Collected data
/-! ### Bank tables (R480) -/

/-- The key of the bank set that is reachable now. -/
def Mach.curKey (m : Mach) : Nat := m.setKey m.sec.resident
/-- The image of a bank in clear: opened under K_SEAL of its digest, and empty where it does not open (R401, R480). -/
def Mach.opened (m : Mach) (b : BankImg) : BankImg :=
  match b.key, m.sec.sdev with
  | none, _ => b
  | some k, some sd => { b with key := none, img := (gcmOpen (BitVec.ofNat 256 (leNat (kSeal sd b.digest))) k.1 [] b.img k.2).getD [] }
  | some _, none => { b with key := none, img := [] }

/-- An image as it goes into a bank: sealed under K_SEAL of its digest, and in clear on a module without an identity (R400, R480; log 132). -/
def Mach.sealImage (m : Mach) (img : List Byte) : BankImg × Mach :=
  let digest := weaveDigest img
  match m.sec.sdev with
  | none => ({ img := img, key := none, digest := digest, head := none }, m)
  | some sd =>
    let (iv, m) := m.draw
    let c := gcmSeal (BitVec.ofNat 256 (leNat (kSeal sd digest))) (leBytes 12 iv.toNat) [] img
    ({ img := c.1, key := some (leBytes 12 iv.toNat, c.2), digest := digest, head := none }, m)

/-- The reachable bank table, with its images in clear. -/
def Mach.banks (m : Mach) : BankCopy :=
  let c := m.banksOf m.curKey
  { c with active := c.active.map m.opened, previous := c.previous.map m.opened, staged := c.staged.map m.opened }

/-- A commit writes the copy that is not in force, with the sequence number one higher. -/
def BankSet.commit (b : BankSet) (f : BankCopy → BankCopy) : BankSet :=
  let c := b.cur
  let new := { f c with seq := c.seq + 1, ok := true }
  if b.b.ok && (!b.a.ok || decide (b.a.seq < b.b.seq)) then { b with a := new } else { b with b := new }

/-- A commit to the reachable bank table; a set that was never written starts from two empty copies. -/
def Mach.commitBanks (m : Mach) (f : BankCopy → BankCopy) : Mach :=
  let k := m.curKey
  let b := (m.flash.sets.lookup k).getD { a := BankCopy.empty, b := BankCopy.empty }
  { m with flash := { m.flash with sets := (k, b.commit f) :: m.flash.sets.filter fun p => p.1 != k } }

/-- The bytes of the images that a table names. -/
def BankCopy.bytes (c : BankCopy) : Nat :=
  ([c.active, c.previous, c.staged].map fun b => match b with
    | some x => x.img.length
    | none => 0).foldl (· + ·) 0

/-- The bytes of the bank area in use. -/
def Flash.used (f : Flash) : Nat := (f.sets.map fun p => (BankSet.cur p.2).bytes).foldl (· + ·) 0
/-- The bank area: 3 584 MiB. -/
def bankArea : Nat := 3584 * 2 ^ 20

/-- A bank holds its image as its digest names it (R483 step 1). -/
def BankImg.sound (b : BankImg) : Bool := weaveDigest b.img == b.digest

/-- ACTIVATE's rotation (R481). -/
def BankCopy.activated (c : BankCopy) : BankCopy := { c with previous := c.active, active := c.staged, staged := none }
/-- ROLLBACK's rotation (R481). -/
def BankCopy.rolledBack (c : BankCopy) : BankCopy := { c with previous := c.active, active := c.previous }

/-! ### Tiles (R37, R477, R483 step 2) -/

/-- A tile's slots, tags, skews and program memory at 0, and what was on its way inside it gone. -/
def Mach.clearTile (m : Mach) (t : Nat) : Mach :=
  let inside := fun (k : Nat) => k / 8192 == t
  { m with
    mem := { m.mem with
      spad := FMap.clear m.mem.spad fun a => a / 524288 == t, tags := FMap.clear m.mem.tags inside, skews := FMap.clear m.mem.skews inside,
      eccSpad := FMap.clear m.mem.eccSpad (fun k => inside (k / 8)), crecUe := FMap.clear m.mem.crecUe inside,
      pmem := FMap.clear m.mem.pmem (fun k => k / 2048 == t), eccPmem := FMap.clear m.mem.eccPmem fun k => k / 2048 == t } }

* * *

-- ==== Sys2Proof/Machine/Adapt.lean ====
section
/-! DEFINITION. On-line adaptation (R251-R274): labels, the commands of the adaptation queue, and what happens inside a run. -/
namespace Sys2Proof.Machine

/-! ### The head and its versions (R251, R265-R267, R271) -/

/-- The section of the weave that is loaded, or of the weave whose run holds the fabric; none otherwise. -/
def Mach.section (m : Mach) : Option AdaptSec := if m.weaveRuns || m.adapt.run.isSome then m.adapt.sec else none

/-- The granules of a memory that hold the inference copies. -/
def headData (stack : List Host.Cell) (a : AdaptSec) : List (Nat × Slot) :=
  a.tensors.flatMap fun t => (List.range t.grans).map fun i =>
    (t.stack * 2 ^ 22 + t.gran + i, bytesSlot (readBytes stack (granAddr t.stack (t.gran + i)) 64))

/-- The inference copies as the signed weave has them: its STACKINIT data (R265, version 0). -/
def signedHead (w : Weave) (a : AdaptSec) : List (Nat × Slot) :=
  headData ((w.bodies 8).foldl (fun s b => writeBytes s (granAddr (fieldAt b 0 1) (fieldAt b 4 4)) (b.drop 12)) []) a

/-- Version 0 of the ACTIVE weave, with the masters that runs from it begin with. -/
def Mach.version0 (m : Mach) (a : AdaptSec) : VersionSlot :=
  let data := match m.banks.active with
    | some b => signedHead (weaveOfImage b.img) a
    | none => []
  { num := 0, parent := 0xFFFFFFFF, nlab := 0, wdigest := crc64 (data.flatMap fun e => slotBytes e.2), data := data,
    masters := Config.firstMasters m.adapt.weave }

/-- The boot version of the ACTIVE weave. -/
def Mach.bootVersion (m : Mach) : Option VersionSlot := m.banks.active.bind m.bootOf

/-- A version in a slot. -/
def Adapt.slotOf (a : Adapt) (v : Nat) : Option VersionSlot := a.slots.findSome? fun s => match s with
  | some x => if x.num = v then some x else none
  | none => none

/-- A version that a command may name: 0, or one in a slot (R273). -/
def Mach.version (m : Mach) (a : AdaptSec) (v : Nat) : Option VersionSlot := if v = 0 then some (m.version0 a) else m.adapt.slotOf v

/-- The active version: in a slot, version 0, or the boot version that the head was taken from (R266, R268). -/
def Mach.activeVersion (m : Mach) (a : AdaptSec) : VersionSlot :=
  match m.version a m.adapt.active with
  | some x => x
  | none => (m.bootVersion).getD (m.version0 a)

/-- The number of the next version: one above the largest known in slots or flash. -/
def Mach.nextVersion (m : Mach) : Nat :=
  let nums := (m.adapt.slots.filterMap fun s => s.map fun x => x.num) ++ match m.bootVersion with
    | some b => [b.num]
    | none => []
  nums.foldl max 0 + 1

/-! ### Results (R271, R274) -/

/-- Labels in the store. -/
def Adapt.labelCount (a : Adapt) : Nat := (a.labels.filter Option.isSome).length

→ **TASK REQUIREMENTS**
Reproduce exactly the section above that begins at the line containing "headData ((w.bodies 8).foldl" and ends at the line containing "none => none", leaving out all other lines.

→ **EXERCISE RESPONSE**
  headData ((w.bodies 8).foldl (fun s b => writeBytes s (granAddr (fieldAt b 0 1) (fieldAt b 4 4)) (b.drop 12)) []) a

/-- Version 0 of the ACTIVE weave, with the masters that runs from it begin with. -/
def Mach.version0 (m : Mach) (a : AdaptSec) : VersionSlot :=
  let data := match m.banks.active with
    | some b => signedHead (weaveOfImage b.img) a
    | none => []
  { num := 0, parent := 0xFFFFFFFF, nlab := 0, wdigest := crc64 (data.flatMap fun e => slotBytes e.2), data := data,
    masters := Config.firstMasters m.adapt.weave }

/-- The boot version of the ACTIVE weave. -/
def Mach.bootVersion (m : Mach) : Option VersionSlot := m.banks.active.bind m.bootOf

/-- A version in a slot. -/
def Adapt.slotOf (a : Adapt) (v : Nat) : Option VersionSlot := a.slots.findSome? fun s => match s with
  | some x => if x.num = v then some x else none
  | none => none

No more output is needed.